Please start at the first line of the records beneath and quote each line exactly, ending with the line containing "reserved⟩ := (onRow_iff cw i).2 row".

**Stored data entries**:
========================

theorem decode_of_opcode {cw : CommandWord} {i : Instr} (h : i.opcode = opField cw) :
    RowDecodes i (argField cw) (decode cw) := by
  rw [decode, ← h]
  exact decodeFields_opcode i _

/-- Settles O3: a word is of a row by its `OP` and its reserved bits, and the arm of that `OP` tests just these. -/
theorem decoderSelectsTheRowByMaskAndMatch : Obligations.DecoderSelectsTheRowByMaskAndMatch := by
  unfold Obligations.DecoderSelectsTheRowByMaskAndMatch
  refine fun cw i => ⟨and_rowMask_of_decode_ok, fun row => ?_, fun k row row' => ?_⟩
  · obtain ⟨opcode, reserved⟩ := (onRow_iff cw i).2 row
    exact (decode_of_opcode (BitVec.eq_of_toNat_eq opcode)).1 reserved
  · obtain ⟨opcode, -⟩ := (onRow_iff cw i).2 row
    obtain ⟨opcode', -⟩ := (onRow_iff cw k).2 row'
    exact BitVec.eq_of_toNat_eq (opcode.trans opcode'.symm)

/-- Only an `OP` of the map meets the test of reserved bits, and with no operand bit set it passes. -/
theorem decodeFields_zero_of_reservedBit {op : Nat} {arg : BitVec 64} (h : decodeFields op arg = .error .reservedBit) :
    ∃ j, decodeFields op 0 = .ok j := by
  unfold decodeFields at h
  split at h
  case h_29 => cases h
  all_goals exact ⟨_, rfl⟩

/-- A word rejected for a reserved bit has the `OP` of some command. -/
theorem exists_opcode_of_reservedBit {cw : CommandWord} (h : decode cw = .error .reservedBit) :
    ∃ i : Instr, i.opcode = opField cw := by
  obtain ⟨j, hj⟩ := decodeFields_zero_of_reservedBit h
  exact ⟨j, BitVec.eq_of_toNat_eq (onRow_of_decodeFields hj).1⟩

/-- A word with the `OP` of a command is a command or is rejected for a reserved bit. -/
theorem decode_ne_unknownOpcode {cw : CommandWord} {i : Instr} (h : i.opcode = opField cw) :
    decode cw ≠ .error .unknownOpcode := by
  intro unknown
  obtain ⟨clear, set⟩ := decode_of_opcode h
  by_cases reserved : argField cw &&& i.format.reservedMask = 0
  · obtain ⟨j, hj, -⟩ := clear reserved
    cases hj.symm.trans unknown
  · cases (set reserved).symm.trans unknown

/-- Settles O5: with an `OP` of the map the arm rejects for a reserved bit or not at all, and every other result names an `OP`
of the map. -/
theorem illegalWordsAreTheUnknownAndTheReserved : Obligations.IllegalWordsAreTheUnknownAndTheReserved := by
  unfold Obligations.IllegalWordsAreTheUnknownAndTheReserved
  refine fun cw => ⟨⟨fun unknown i opcode => decode_ne_unknownOpcode opcode unknown, fun none => ?_⟩, fun reserved => ?_, ?_⟩
  · cases h : decode cw with
    | ok j => exact absurd (BitVec.eq_of_toNat_eq (onRow_of_decodeFields h).1) (none j)
    | error e =>
      cases e with
      | unknownOpcode => rfl
      | reservedBit =>
        obtain ⟨i, opcode⟩ := exists_opcode_of_reservedBit h
        exact absurd opcode (none i)
  · obtain ⟨i, opcode⟩ := exists_opcode_of_reservedBit reserved
    refine ⟨i, opcode, fun clear => ?_⟩
    obtain ⟨j, hj, -⟩ := (decode_of_opcode opcode).1 clear
    cases hj.symm.trans reserved
  · rintro ⟨i, opcode, set⟩
    exact (decode_of_opcode opcode).2 set

/-- Settles O4: each word is evaluated by the decoder. -/
theorem wordsOfTheEncodingTablesDecode : Obligations.WordsOfTheEncodingTablesDecode := by
  unfold Obligations.WordsOfTheEncodingTablesDecode
  decide

end Sys2Proof
end

/-! ### Runs of the host's words (00_scope.md R10, R11; 30_encoding.md R75) -/

section
namespace Sys2Proof.Machine

/-- The word of a command runs that command. -/
theorem step_of_encode {s : State} {i : Instr} {rest : List CommandWord} (hs : s.cmds = encode i :: rest) :
    step s = exec i (s.setCmds rest) :=
  step_of_decode_ok hs (decodingAnEncodedCommandGivesItBack i)

/-- Settles O6: the step looks at the list of waiting words first, then at the decoder's result. -/
theorem stepRunsTheDecodedCommand : Obligations.StepRunsTheDecodedCommand := by
  unfold Obligations.StepRunsTheDecodedCommand
  refine ⟨fun s w rest i hs hw => step_of_decode_ok hs hw, fun s hs => ?_⟩
  unfold step
  rw [hs]

theorem RunsTo.cons {s u t : State} {i : Instr} {rest : List CommandWord} {k : Nat} (hs : s.cmds = encode i :: rest)
    (first : exec i (s.setCmds rest) = .next u) (others : RunsTo u k t) : RunsTo s (k + 1) t :=
  ⟨u, (step_of_encode hs).trans first, others⟩

theorem RunsTo.append {s u t : State} {m n : Nat} (h : RunsTo s m u) (h' : RunsTo u n t) : RunsTo s (m + n) t := by
  induction m generalizing s with
  | zero =>
    obtain rfl : s = u := h
    rwa [Nat.zero_add]
  | succ m ih =>
    obtain ⟨v, first, others⟩ := h
    rw [Nat.add_right_comm]
    exact ⟨v, first, ih others⟩

theorem RunsTo.single {s t : State} {i : Instr} {rest : List CommandWord} (hs : s.cmds = encode i :: rest)
    (only : exec i (s.setCmds rest) = .next t) : RunsTo s 1 t :=
  .cons hs only rfl

/-- One more word at the end of a run. -/
theorem RunsTo.concat {s u t : State} {i : Instr} {rest : List CommandWord} {k : Nat} (h : RunsTo s k u)
    (hu : u.cmds = encode i :: rest) (last : exec i (u.setCmds rest) = .next t) : RunsTo s (k + 1) t :=
  h.append (.single hu last)

/-! ### HashCore: the tail of an inverted hash, and streaming (40_hashcore.md R106, R109) -/

/-- Settles O15: the equivalence of R106, read at what the trailing mix gives. -/
theorem invertedHashIsLeadHashXorTail : Obligations.InvertedHashIsLeadHashXorTail := by
  unfold Obligations.InvertedHashIsLeadHashXorTail
  refine fun c hc => ⟨fun g t => ((finalize_absorb_eq_iff hc).1 rfl).symm, fun x tail hx htail => ?_⟩
  rw [forwardHash_key c hx htail]
  exact ((finalize_absorb_eq_iff hc).1 rfl).symm

/-- What the accumulator holds after one chunk word (R98, R101). -/
def absorbWord (c : Params) (h k : Word) : Word := absorb c h (chunkMix c k)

========================

**Written solution**:
theorem decode_of_opcode {cw : CommandWord} {i : Instr} (h : i.opcode = opField cw) :
    RowDecodes i (argField cw) (decode cw) := by
  rw [decode, ← h]
  exact decodeFields_opcode i _

/-- Settles O3: a word is of a row by its `OP` and its reserved bits, and the arm of that `OP` tests just these. -/
theorem decoderSelectsTheRowByMaskAndMatch : Obligations.DecoderSelectsTheRowByMaskAndMatch := by
  unfold Obligations.DecoderSelectsTheRowByMaskAndMatch
  refine fun cw i => ⟨and_rowMask_of_decode_ok, fun row => ?_, fun k row row' => ?_⟩
  · obtain ⟨opcode, reserved⟩ := (onRow_iff cw i).2 row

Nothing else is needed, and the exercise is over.